/-- The code of an aconv target (R182). -/
def ConvTarget.code : ConvTarget → BitVec 3
  | .dev => 0 | .cl => 1 | .tile => 2

/-- The aconv target of a code. -/
def ConvTarget.ofCode (c : BitVec 3) : Dec ConvTarget :=
  match c.toNat with
  | 0 => .ok .dev | 1 => .ok .cl | 2 => .ok .tile
  | _ => .error .modifierField

/-- The code of a space (R183). -/
def Space.code : Space → BitVec 3
  | .dev => 0 | .vault => 1 | .cl => 2 | .tile => 3 | .priv => 4

/-- The space of a code. -/
def Space.ofCode (c : BitVec 3) : Dec Space :=
  match c.toNat with
  | 0 => .ok .dev | 1 => .ok .vault | 2 => .ok .cl | 3 => .ok .tile | 4 => .ok .priv
  | _ => .error .modifierField

/-- The code of a depth function (R351). -/
def DepthFn.code : DepthFn → BitVec 3
  | .lt => 0 | .le => 1 | .gt => 2 | .ge => 3 | .al => 4

/-- The depth function of a code. -/
def DepthFn.ofCode (c : BitVec 3) : Dec DepthFn :=
  match c.toNat with
  | 0 => .ok .lt | 1 => .ok .le | 2 => .ok .gt | 3 => .ok .ge | 4 => .ok .al
  | _ => .error .modifierField

/-- The code of a culling mode (R351). -/
def Cull.code : Cull → BitVec 2
  | .none => 0 | .back => 1 | .front => 2

/-- The culling mode of a code. -/
def Cull.ofCode (c : BitVec 2) : Dec Cull :=
  match c.toNat with
  | 0 => .ok .none | 1 => .ok .back | 2 => .ok .front
  | _ => .error .modifierField

/-- The code of an engine queue (R301). -/
def EngineQ.code : EngineQ → BitVec 3
  | .xc => 0 | .xt => 1 | .xe => 2 | .xm => 3

/-- The engine queue of a code. -/
def EngineQ.ofCode (c : BitVec 3) : Dec EngineQ :=
  match c.toNat with
  | 0 => .ok .xc | 1 => .ok .xt | 2 => .ok .xe | 3 => .ok .xm
  | _ => .error .modifierField

/-- The number of a special (R34). LID is 10. -/
def Special.num : Special → BitVec 5
  | .cm => 0 | .en => 1 | .lc0 => 2 | .lc1 => 3 | .lc2 => 4 | .ab => 5 | .al => 6 | .fps => 7 | .live => 8
  | .sbz => 9 | .gix => 11 | .rank => 12

/-- The special of a number, other than LID: 13 to 31 do not exist (R34). -/
def Special.ofNum (n : BitVec 5) : Option Special :=
  match n.toNat with
  | 0 => some .cm | 1 => some .en | 2 => some .lc0 | 3 => some .lc1 | 4 => some .lc2 | 5 => some .ab
  | 6 => some .al | 7 => some .fps | 8 => some .live | 9 => some .sbz | 11 => some .gix | 12 => some .rank
  | _ => none

/-! ## Operand, destination and tail fields (R52, R53, R55) -/

/-- The twelve bits of an operand. -/
def Operand.field : Operand → BitVec 12
  | .v r rt => 0#2 ++ r ++ rt
  | .q k rt => 1#2 ++ (0#2 ++ k) ++ rt
  | .s r => 2#2 ++ (0#1 ++ r) ++ 0#4
  | .sp k => 2#2 ++ (1#1 ++ k.num) ++ 0#4
  | .lid rt => 2#2 ++ (1#1 ++ 10#5) ++ rt
  | .const i => 3#2 ++ i ++ 0#4

/-- The operand of twelve bits. -/
def Operand.ofField (f : BitVec 12) : Dec Operand :=
  let idx : BitVec 6 := f.extractLsb' 4 6
  let rt : BitVec 4 := f.extractLsb' 0 4
  match (f.extractLsb' 10 2).toNat with
  | 0 => .ok (.v idx rt)
  | 1 => if idx.extractLsb' 4 2 = 0#2 then .ok (.q (idx.extractLsb' 0 4) rt) else .error .operandField
  | 2 =>
    if idx.getLsbD 5 then
      if idx.extractLsb' 0 5 = 10#5 then .ok (.lid rt)
      else if rt = 0 then
        match Special.ofNum (idx.extractLsb' 0 5) with
        | some k => .ok (.sp k)
        | none => .error .operandField
      else .error .operandField
    else if rt = 0 then .ok (.s (idx.extractLsb' 0 5)) else .error .operandField
  | _ => if rt = 0 then .ok (.const idx) else .error .operandField

/-- The eight bits of a destination. -/
def Dest.field : Dest → BitVec 8
  | .v r => 0#2 ++ r
  | .keep => 0x80#8
  | .s r => 2#3 ++ r
  | .sp k => 3#3 ++ k.num

/-- The destination of eight bits: with the keep bit the index must be zero (R41). -/
def Dest.ofField (f : BitVec 8) : Dec Dest :=
  if f.getLsbD 7 then
    if f = 0x80#8 then .ok .keep else .error .destinationField
  else if f.getLsbD 6 then
    if f.getLsbD 5 then
      match Special.ofNum (f.extractLsb' 0 5) with
      | some k => .ok (.sp k)
      | none => .error .destinationField
    else .ok (.s (f.extractLsb' 0 5))
  else .ok (.v (f.extractLsb' 0 6))

/-- The four bits of a tail. -/
def tailField : Tail → BitVec 4
  | none => 0
  | some n => 1#1 ++ n

/-- The tail of four bits. -/
def tailOf (f : BitVec 4) : Dec Tail :=
  if f.getLsbD 3 then .ok (some (f.extractLsb' 0 3))
  else if f = 0 then .ok none else .error .tailField

/-- A mandatory tail. -/
def slotOf (f : BitVec 4) : Dec (BitVec 3) :=
  if f.getLsbD 3 then .ok (f.extractLsb' 0 3)
  else if f = 0 then .error .missingTail else .error .tailField

/-- A tail that must be zero (R136). -/
def noTail (f : BitVec 4) : Dec Unit := if f = 0 then .ok () else .error .tailField

/-- An operand field that is not used (R53). -/
def unused (f : BitVec 12) : Dec Unit := if f = 0 then .ok () else .error .unusedField

/-- A destination field that is not used (R52). -/
def noDest (f : BitVec 8) : Dec Unit := if f = 0 then .ok () else .error .unusedField

/-- A destination field that names S0 to S31. -/
def destS (f : BitVec 8) : Dec (BitVec 5) :=
  if f.extractLsb' 5 3 = 2#3 then .ok (f.extractLsb' 0 5) else .error .destinationField

/-- A destination field that names V0 to V63. -/
def destV (f : BitVec 8) : Dec (BitVec 6) :=
  if f.extractLsb' 6 2 = 0#2 then .ok (f.extractLsb' 0 6) else .error .destinationField

/-- A destination field that names S0 to S31, or 0x00 to discard (R289, R301). -/
def destSOrNone (f : BitVec 8) : Dec (Option (BitVec 5)) :=
  if f = 0 then .ok none else (destS f).map some

/-- The destination field of a discardable S destination. -/
def destSOrNoneField : Option (BitVec 5) → BitVec 8
  | none => 0
  | some r => 2#3 ++ r

/-- An operand field that names S0 to S31. -/
def opS (f : BitVec 12) : Dec (BitVec 5) :=
  if f.extractLsb' 9 3 = 4#3 && f.extractLsb' 0 4 = 0#4 then .ok (f.extractLsb' 4 5) else .error .operandField

/-- The operand field of S0 to S31. -/
def opSField (r : BitVec 5) : BitVec 12 := 4#3 ++ r ++ 0#4

/-- A base field that names an S register or the constant 0. -/
def opSOrZero (f : BitVec 12) : Dec (Option (BitVec 5)) :=
  if f = 0xC00#12 then .ok none else (opS f).map some

/-- The base field of an S register or the constant 0. -/
def opSOrZeroField : Option (BitVec 5) → BitVec 12
  | none => 0xC00
  | some r => opSField r

/-- The member-mask field (R99). -/
def MaskOp.field : MaskOp → BitVec 12
  | .s r => opSField r
  | .all => 0xE00

/-- The member mask of a field. -/
def MaskOp.ofField (f : BitVec 12) : Dec MaskOp :=
  if f = 0xE00#12 then .ok .all else (opS f).map .s

/-- The accumulator field (R203). -/
def AccField.field (x : AccField) : BitVec 12 :=
  match x.ring with
  | none => 3#2 ++ x.base ++ 0#3 ++ 3#2 ++ 0#2
  | some (r, lc) => 3#2 ++ x.base ++ r ++ lc ++ 0#2

/-- The accumulator field of twelve bits. -/
def AccField.ofField (f : BitVec 12) : Dec AccField :=
  if f.extractLsb' 10 2 = 3#2 && f.extractLsb' 0 2 = 0#2 then
    if f.extractLsb' 2 2 = 3#2 then
      if f.extractLsb' 4 3 = 0#3 then .ok ⟨f.extractLsb' 7 3, none⟩ else .error .operandField
    else .ok ⟨f.extractLsb' 7 3, some (f.extractLsb' 4 3, f.extractLsb' 2 2)⟩
  else .error .operandField

/-- A constant operand field of a small index. -/
def constField (i : BitVec 6) : BitVec 12 := 3#2 ++ i ++ 0#4

/-- A constant operand field whose index is at most n. -/
def constLe (n : Nat) (f : BitVec 12) : Dec (BitVec 6) :=
  if f.extractLsb' 10 2 = 3#2 && f.extractLsb' 0 4 = 0#4 && (f.extractLsb' 4 6).toNat ≤ n then
    .ok (f.extractLsb' 4 6)
  else .error .operandField

/-! ## The fields of a word (R51) -/

/-- A word cut into its fields; a, b and c together are the 36 bits that formats I and B lay out anew. -/
structure Fields where
  op : BitVec 10
  md : BitVec 6
  dst : BitVec 8
  a : BitVec 12
  b : BitVec 12
  c : BitVec 12
  tail : BitVec 4
  deriving DecidableEq, Repr

/-- The word of its fields. -/
def Fields.word (f : Fields) : W64 := f.op ++ f.md ++ f.dst ++ f.a ++ f.b ++ f.c ++ f.tail

/-- The fields of a word. -/
def Fields.ofWord (w : W64) : Fields :=
  { op := w.extractLsb' 54 10, md := w.extractLsb' 48 6, dst := w.extractLsb' 40 8, a := w.extractLsb' 28 12,
    b := w.extractLsb' 16 12, c := w.extractLsb' 4 12, tail := w.extractLsb' 0 4 }

/-- The 24-bit immediate or offset of formats I and B (R56, R57). -/
def Fields.imm (f : Fields) : BitVec 24 := f.b ++ f.c

/-- Bits [53:51] of the modifier. -/
def Fields.m3 (f : Fields) : BitVec 3 := f.md.extractLsb' 3 3

/-- Bits [50:48] of the modifier. -/
def Fields.l3 (f : Fields) : BitVec 3 := f.md.extractLsb' 0 3

/-- Bit [50] of the modifier. -/
def Fields.m50 (f : Fields) : Bool := f.md.getLsbD 2

/-- Bits [49:48] of the modifier. -/
def Fields.l2 (f : Fields) : BitVec 2 := f.md.extractLsb' 0 2

/-- A modifier of three upper bits, bit [50] and two lower bits (R60). -/
def modBits (hi : BitVec 3) (mid : Bool) (lo : BitVec 2) : BitVec 6 := hi ++ BitVec.ofBool mid ++ lo

/-- A requirement on the modifier. -/
def modReq (ok : Bool) : Dec Unit := if ok then .ok () else .error .modifierField

/-! ## Shapes of words -/

/-- Destination and three operands. -/
def dec3 (f : Fields) (k : Dest → Operand → Operand → Operand → Tail → Instr) : Dec Instr := do
  let d ← Dest.ofField f.dst
  let a ← Operand.ofField f.a
  let b ← Operand.ofField f.b
  let c ← Operand.ofField f.c
  let t ← tailOf f.tail
  .ok (k d a b c t)

/-- Destination and two operands. -/
def dec2 (f : Fields) (k : Dest → Operand → Operand → Tail → Instr) : Dec Instr := do
  let d ← Dest.ofField f.dst
  let a ← Operand.ofField f.a
  let b ← Operand.ofField f.b
  unused f.c
  let t ← tailOf f.tail
  .ok (k d a b t)

/-- Destination and one operand. -/
def dec1 (f : Fields) (k : Dest → Operand → Tail → Instr) : Dec Instr := do
  let d ← Dest.ofField f.dst
  let a ← Operand.ofField f.a
  unused f.b
  unused f.c
  let t ← tailOf f.tail
  .ok (k d a t)

/-- CM and two operands (R78). -/
def decCmp (f : Fields) (k : Operand → Operand → Tail → Instr) : Dec Instr := do
  if f.dst = 0x60#8 then
    let a ← Operand.ofField f.a
    let b ← Operand.ofField f.b
    unused f.c
    let t ← tailOf f.tail
    .ok (k a b t)
  else .error .destinationField

/-- Destination, one operand and a member mask in field b. -/
def decM (f : Fields) (k : Dest → Operand → MaskOp → Tail → Instr) : Dec Instr := do
  let d ← Dest.ofField f.dst
  let a ← Operand.ofField f.a
  let m ← MaskOp.ofField f.b
  unused f.c
  let t ← tailOf f.tail
  .ok (k d a m t)

/-- One operand and no destination. -/
def decA (f : Fields) (k : Operand → Tail → Instr) : Dec Instr := do
  noDest f.dst
  let a ← Operand.ofField f.a
  unused f.b
  unused f.c
  let t ← tailOf f.tail
  .ok (k a t)

/-- Nothing but the opcode. -/
def decNone (f : Fields) (i : Instr) : Dec Instr := do
  modReq (f.md == 0)
  noDest f.dst
  unused f.a
  unused f.b
  unused f.c
  noTail f.tail
  .ok i

/-- The word of a destination and three operands. -/
def enc3 (op : BitVec 10) (md : BitVec 6) (d : Dest) (a b c : Operand) (t : Tail) : Fields :=
  ⟨op, md, d.field, a.field, b.field, c.field, tailField t⟩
####################
Aim of the task:
Among the entries above, find the line with "else if f = 0 then .error" and the line with "destination field that names S0 to S31. -/"; give again exactly these two lines and all lines between them.

Response to the exercise:
  else if f = 0 then .error .missingTail else .error .tailField

/-- A tail that must be zero (R136). -/
def noTail (f : BitVec 4) : Dec Unit := if f = 0 then .ok () else .error .tailField

/-- An operand field that is not used (R53). -/
def unused (f : BitVec 12) : Dec Unit := if f = 0 then .ok () else .error .unusedField

/-- A destination field that is not used (R52). -/
def noDest (f : BitVec 8) : Dec Unit := if f = 0 then .ok () else .error .unusedField

/-- A destination field that names S0 to S31. -/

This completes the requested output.